* **Required work**:
The answer must consist of every line from the entries below that contains the word "psfpN".

* **Data section**:

§

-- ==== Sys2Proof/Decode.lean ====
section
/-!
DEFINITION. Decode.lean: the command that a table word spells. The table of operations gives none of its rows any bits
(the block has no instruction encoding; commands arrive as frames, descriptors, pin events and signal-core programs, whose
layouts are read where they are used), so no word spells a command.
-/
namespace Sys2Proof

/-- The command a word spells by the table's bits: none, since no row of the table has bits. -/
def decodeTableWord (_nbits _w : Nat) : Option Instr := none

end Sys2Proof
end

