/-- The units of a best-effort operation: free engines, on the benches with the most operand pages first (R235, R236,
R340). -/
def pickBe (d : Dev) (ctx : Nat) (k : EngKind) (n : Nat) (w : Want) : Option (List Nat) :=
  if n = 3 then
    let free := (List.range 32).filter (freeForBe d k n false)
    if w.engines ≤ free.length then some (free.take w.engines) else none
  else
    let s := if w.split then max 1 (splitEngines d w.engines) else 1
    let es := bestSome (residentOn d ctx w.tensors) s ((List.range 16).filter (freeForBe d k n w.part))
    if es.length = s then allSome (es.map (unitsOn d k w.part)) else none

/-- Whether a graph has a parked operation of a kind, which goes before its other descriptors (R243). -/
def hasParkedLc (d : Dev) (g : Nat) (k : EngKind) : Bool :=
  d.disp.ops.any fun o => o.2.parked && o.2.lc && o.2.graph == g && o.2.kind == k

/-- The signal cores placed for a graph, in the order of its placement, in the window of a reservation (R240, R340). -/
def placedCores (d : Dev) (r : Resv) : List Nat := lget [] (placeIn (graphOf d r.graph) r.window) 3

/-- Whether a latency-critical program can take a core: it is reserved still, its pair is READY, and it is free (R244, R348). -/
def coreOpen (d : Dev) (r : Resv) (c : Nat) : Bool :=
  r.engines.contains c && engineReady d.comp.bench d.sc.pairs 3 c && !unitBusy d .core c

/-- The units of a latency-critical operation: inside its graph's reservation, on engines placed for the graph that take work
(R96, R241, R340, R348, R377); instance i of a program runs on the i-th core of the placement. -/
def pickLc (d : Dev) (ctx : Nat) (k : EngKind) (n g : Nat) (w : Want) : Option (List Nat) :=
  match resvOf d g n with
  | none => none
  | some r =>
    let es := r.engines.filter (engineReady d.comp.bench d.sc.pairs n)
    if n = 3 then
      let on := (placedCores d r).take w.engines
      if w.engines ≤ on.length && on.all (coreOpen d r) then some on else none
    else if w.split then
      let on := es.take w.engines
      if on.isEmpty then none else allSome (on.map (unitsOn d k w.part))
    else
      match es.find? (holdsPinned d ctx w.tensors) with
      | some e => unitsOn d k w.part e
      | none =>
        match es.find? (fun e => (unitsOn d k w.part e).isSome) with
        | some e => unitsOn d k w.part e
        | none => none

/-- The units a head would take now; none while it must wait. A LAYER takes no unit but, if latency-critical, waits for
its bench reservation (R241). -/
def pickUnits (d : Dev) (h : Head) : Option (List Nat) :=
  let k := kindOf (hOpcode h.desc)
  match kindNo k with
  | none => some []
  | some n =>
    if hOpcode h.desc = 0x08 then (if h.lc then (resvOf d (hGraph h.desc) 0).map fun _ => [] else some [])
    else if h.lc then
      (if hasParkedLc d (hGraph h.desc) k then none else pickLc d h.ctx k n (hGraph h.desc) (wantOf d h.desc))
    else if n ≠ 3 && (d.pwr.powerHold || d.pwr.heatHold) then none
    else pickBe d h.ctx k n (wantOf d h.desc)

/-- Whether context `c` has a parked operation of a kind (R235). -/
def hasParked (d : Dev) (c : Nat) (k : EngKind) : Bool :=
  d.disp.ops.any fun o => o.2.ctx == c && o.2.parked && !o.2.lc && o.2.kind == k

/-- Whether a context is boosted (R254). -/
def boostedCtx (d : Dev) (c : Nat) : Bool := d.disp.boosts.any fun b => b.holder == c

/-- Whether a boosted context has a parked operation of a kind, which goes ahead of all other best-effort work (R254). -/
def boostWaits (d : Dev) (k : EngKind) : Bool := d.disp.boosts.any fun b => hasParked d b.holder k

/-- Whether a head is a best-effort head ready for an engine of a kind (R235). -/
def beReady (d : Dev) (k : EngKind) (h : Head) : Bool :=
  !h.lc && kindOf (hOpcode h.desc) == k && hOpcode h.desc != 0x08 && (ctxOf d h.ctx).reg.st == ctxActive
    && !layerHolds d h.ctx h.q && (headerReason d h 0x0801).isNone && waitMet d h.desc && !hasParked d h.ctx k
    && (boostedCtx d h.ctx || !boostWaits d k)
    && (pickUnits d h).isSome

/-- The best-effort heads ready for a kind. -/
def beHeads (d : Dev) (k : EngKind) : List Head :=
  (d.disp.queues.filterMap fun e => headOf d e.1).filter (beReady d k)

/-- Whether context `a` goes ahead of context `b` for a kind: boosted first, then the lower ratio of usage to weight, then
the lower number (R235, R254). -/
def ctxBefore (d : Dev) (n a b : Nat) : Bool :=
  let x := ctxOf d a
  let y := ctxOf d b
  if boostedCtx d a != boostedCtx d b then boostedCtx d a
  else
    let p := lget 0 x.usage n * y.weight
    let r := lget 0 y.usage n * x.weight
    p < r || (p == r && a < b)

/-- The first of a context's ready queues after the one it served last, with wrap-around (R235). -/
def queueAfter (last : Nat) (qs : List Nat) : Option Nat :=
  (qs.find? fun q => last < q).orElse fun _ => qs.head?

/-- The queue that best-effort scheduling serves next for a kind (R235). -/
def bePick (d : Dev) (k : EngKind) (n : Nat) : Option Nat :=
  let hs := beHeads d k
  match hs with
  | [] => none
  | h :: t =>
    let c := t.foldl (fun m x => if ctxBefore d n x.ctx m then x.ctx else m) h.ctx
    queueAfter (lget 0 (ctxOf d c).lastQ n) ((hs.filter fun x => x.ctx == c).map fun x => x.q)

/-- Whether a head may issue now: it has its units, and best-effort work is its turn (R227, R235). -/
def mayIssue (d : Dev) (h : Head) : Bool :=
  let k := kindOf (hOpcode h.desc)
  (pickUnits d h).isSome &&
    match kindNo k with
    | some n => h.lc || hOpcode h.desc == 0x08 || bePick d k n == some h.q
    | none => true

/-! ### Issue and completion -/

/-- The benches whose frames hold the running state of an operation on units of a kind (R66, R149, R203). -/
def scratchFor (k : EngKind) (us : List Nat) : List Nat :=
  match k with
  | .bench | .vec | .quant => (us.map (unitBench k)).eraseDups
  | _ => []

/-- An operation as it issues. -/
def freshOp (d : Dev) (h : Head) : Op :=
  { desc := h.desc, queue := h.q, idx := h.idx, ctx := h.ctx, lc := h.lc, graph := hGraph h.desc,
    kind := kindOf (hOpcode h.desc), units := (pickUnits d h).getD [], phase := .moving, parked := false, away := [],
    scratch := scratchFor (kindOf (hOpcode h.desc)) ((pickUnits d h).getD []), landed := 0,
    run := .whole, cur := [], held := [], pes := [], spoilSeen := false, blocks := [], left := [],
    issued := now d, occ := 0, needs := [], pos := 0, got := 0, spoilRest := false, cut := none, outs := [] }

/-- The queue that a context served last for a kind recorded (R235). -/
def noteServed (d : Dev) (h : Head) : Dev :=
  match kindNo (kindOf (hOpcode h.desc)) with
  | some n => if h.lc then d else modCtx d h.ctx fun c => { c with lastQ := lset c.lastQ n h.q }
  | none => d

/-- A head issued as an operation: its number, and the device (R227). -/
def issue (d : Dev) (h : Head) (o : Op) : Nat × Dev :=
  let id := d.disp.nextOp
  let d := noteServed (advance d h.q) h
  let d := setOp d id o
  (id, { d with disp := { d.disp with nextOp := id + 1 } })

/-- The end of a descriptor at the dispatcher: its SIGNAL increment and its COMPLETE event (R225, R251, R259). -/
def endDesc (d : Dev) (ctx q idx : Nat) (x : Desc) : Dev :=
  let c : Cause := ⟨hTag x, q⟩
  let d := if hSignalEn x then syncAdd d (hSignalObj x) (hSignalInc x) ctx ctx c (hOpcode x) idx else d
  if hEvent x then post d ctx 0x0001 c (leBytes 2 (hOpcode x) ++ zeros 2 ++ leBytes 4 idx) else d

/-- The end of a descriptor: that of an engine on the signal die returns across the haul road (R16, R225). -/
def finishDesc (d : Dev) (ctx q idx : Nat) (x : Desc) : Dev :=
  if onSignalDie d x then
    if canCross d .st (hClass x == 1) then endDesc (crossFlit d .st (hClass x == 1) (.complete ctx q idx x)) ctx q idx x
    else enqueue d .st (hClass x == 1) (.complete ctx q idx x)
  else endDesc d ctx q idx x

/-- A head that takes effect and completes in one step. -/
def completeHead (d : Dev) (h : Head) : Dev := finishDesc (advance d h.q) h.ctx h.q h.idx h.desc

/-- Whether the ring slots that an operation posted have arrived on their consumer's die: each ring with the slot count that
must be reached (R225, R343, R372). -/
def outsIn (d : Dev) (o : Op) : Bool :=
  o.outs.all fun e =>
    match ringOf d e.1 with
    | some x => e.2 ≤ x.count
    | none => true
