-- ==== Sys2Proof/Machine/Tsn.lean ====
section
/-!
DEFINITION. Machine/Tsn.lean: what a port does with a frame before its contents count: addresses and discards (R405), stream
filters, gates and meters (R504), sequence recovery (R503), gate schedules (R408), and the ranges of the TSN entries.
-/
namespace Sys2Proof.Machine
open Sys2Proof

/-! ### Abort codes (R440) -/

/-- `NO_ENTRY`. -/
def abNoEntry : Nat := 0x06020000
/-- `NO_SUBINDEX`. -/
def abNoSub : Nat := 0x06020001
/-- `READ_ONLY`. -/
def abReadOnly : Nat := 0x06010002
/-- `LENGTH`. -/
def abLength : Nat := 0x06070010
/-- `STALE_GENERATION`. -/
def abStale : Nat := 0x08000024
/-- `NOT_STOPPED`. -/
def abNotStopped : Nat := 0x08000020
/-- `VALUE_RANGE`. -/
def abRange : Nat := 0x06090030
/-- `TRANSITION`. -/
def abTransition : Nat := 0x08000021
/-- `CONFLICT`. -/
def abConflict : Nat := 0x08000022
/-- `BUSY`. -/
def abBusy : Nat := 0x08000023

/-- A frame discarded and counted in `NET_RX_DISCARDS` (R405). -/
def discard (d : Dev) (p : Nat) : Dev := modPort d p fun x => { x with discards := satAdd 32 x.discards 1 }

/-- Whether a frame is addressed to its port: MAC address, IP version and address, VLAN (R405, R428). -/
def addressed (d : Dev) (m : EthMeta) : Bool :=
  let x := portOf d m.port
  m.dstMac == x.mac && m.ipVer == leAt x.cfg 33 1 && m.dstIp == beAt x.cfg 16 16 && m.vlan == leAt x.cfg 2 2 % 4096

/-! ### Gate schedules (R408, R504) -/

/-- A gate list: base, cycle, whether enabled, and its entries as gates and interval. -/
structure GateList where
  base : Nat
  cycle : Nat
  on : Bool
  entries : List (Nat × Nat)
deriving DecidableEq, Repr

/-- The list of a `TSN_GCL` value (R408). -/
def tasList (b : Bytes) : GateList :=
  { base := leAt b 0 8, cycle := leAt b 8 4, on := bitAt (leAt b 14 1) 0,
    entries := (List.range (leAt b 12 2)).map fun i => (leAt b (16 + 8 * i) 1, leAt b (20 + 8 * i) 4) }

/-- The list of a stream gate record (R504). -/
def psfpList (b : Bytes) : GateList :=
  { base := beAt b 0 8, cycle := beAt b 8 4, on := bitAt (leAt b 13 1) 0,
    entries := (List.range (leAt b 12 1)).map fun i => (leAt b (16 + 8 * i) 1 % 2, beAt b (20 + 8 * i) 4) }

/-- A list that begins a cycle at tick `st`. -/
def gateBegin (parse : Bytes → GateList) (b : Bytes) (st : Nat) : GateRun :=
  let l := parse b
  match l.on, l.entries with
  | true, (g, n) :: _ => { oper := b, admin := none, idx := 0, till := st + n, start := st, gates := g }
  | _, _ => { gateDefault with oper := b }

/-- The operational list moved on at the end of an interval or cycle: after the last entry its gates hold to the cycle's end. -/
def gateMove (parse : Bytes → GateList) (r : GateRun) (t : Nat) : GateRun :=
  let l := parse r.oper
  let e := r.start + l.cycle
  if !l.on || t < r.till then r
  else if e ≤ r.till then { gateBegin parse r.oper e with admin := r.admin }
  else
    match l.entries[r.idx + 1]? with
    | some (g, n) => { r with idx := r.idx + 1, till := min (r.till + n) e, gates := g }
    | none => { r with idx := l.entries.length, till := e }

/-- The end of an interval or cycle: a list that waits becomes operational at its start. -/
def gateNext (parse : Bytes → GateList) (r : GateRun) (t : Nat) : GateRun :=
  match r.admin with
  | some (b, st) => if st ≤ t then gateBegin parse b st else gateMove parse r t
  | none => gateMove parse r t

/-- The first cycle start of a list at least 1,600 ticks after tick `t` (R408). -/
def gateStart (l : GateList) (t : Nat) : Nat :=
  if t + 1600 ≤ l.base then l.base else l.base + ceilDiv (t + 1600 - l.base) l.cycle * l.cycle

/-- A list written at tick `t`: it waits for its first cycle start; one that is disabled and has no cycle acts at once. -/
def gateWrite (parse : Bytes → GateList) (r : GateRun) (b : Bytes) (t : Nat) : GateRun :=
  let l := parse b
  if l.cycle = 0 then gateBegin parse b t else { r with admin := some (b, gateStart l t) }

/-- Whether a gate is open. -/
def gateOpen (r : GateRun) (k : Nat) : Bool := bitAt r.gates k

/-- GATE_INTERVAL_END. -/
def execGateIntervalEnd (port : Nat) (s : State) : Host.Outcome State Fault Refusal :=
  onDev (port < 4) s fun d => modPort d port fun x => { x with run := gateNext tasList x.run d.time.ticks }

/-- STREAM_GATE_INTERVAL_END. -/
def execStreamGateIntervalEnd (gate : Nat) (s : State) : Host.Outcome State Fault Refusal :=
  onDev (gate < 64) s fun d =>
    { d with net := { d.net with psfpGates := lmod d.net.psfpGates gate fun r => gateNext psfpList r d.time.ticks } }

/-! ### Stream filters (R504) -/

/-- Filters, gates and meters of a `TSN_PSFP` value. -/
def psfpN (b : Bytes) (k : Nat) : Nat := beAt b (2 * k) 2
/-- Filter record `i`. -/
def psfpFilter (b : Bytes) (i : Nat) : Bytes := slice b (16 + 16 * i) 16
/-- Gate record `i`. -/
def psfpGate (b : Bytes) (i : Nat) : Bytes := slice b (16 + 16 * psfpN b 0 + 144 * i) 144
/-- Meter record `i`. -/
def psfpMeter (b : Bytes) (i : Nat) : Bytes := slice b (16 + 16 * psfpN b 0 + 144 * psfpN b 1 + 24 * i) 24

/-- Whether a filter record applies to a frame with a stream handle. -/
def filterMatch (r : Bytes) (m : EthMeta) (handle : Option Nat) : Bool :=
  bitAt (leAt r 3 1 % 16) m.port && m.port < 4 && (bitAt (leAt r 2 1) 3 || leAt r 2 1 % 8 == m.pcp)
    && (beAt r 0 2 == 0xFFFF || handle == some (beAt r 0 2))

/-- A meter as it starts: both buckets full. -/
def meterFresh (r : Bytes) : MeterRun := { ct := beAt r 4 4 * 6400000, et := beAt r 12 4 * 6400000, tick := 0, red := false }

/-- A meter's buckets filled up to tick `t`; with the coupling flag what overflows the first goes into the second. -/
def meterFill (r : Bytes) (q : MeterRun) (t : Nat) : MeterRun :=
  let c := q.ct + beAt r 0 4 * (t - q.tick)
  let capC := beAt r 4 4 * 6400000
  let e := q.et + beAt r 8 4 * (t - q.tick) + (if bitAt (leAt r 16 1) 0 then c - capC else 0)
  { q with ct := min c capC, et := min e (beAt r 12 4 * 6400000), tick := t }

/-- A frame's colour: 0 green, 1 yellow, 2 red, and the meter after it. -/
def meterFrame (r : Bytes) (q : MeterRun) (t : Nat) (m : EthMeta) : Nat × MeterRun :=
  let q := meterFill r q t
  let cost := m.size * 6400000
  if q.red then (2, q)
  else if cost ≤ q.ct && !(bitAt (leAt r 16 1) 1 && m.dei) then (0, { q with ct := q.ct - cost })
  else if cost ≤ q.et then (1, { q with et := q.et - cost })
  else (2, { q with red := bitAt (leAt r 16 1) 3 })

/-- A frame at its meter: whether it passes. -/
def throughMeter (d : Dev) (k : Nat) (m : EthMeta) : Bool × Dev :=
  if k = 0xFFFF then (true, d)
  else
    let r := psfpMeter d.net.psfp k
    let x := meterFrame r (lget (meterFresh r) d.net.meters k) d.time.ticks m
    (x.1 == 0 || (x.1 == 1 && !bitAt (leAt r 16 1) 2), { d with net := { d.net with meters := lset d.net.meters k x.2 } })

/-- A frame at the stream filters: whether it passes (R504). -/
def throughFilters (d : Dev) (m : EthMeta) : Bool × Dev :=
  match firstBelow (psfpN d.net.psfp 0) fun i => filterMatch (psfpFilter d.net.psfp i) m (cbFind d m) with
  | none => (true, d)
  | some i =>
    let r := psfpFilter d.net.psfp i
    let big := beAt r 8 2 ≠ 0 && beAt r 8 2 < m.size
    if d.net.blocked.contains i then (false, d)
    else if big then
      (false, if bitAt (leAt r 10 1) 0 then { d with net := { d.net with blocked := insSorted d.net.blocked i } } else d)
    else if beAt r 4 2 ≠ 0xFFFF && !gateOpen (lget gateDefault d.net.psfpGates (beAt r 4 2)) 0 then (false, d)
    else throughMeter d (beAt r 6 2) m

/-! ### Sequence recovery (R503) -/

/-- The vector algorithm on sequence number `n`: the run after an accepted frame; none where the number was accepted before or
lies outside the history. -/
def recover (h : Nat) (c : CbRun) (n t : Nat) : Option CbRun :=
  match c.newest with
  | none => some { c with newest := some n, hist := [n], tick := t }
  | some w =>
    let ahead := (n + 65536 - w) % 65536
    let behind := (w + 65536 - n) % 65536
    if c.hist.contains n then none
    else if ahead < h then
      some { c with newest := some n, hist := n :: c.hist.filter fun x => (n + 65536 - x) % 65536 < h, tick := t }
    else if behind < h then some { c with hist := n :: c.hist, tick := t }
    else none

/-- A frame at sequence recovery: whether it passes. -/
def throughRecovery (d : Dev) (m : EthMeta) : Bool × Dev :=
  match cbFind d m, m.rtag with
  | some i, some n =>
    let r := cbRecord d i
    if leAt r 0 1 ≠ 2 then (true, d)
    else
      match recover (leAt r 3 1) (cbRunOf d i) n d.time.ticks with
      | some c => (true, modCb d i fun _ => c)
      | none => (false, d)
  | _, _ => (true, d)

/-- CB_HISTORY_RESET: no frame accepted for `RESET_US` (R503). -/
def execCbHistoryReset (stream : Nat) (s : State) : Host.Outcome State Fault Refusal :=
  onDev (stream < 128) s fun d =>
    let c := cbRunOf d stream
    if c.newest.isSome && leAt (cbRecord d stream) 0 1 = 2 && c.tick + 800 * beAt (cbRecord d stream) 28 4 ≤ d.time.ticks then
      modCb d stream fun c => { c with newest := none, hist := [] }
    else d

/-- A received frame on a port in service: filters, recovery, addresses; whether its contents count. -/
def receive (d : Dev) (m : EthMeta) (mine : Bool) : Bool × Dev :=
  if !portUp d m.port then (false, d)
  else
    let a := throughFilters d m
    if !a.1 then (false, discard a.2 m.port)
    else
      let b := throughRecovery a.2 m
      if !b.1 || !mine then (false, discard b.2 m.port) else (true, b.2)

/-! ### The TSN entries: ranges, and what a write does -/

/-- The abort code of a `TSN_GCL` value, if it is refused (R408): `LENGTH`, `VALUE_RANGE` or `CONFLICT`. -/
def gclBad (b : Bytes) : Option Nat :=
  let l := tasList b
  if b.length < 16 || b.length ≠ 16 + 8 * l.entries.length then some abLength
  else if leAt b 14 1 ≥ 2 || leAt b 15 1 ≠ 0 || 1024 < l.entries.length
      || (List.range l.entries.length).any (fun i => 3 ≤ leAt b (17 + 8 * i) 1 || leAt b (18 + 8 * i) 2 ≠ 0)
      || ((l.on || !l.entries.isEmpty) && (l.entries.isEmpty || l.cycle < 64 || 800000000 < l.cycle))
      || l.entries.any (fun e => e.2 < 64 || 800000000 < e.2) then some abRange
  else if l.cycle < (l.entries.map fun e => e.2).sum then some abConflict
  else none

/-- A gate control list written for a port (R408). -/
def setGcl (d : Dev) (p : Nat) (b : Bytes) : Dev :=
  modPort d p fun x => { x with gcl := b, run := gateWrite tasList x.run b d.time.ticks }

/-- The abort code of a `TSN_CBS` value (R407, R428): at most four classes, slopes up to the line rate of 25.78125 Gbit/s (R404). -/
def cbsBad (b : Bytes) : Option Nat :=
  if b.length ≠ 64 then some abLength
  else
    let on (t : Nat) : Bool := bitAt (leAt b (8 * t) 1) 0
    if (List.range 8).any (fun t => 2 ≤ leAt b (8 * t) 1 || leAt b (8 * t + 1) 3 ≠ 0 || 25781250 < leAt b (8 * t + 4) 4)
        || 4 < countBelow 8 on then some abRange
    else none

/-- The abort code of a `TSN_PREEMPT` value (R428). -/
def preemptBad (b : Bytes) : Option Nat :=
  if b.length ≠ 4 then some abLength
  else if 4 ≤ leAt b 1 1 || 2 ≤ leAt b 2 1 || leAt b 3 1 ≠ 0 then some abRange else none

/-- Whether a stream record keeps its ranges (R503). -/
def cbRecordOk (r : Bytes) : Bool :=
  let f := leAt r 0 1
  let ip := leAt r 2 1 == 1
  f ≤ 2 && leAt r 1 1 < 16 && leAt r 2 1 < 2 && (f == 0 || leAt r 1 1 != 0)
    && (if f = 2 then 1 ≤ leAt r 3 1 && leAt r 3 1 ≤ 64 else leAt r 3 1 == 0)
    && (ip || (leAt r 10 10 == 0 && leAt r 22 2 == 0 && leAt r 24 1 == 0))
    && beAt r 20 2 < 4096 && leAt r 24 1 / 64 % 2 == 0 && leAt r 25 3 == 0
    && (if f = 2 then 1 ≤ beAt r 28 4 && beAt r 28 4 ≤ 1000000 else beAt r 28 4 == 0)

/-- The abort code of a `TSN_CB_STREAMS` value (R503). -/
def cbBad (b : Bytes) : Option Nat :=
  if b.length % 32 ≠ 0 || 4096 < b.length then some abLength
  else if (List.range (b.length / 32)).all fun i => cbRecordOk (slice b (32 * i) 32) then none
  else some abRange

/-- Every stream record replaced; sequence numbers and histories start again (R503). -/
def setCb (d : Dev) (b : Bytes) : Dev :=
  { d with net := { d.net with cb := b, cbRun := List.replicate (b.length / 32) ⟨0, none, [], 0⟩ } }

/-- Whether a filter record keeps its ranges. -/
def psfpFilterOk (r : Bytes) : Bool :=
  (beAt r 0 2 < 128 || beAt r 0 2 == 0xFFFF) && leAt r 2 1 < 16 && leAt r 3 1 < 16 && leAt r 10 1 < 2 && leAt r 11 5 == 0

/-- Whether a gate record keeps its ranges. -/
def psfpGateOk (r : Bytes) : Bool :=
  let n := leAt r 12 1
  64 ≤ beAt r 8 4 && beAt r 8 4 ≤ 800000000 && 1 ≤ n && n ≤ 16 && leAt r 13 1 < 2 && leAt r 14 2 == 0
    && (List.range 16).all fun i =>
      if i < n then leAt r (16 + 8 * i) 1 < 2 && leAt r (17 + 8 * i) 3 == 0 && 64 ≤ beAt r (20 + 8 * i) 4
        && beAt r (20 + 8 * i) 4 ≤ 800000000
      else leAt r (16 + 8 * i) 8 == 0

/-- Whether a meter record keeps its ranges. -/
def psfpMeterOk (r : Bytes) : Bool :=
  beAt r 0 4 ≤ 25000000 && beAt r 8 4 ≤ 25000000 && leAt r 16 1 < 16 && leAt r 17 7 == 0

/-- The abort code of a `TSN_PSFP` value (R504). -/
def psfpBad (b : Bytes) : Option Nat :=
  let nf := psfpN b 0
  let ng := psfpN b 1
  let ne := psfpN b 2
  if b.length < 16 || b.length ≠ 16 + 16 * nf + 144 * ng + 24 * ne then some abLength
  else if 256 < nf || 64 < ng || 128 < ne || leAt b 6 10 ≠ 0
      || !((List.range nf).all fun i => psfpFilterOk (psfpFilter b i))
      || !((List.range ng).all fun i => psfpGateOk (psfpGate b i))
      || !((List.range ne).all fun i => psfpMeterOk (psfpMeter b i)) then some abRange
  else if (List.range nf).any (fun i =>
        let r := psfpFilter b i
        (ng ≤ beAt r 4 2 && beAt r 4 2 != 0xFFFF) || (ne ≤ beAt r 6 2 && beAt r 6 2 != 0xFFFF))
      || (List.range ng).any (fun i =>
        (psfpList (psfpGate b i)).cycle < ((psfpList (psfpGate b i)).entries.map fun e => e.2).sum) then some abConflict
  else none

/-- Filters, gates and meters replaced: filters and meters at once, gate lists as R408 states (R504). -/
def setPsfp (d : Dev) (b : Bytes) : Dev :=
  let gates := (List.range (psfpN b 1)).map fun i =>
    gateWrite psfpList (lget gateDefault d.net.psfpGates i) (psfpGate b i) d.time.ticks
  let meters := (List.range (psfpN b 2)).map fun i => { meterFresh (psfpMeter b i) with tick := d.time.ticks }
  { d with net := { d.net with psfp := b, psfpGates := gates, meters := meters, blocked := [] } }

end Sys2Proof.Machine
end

§

* **Problem solution**:
def psfpN (b : Bytes) (k : Nat) : Nat := beAt b (2 * k) 2
def psfpGate (b : Bytes) (i : Nat) : Bytes := slice b (16 + 16 * psfpN b 0 + 144 * i) 144
def psfpMeter (b : Bytes) (i : Nat) : Bytes := slice b (16 + 16 * psfpN b 0 + 144 * psfpN b 1 + 24 * i) 24
  match firstBelow (psfpN d.net.psfp 0) fun i => filterMatch (psfpFilter d.net.psfp i) m (cbFind d m) with
  let nf := psfpN b 0
  let ng := psfpN b 1
  let ne := psfpN b 2
  let gates := (List.range (psfpN b 1)).map fun i =>
  let meters := (List.range (psfpN b 2)).map fun i => { meterFresh (psfpMeter b i) with tick := d.time.ticks }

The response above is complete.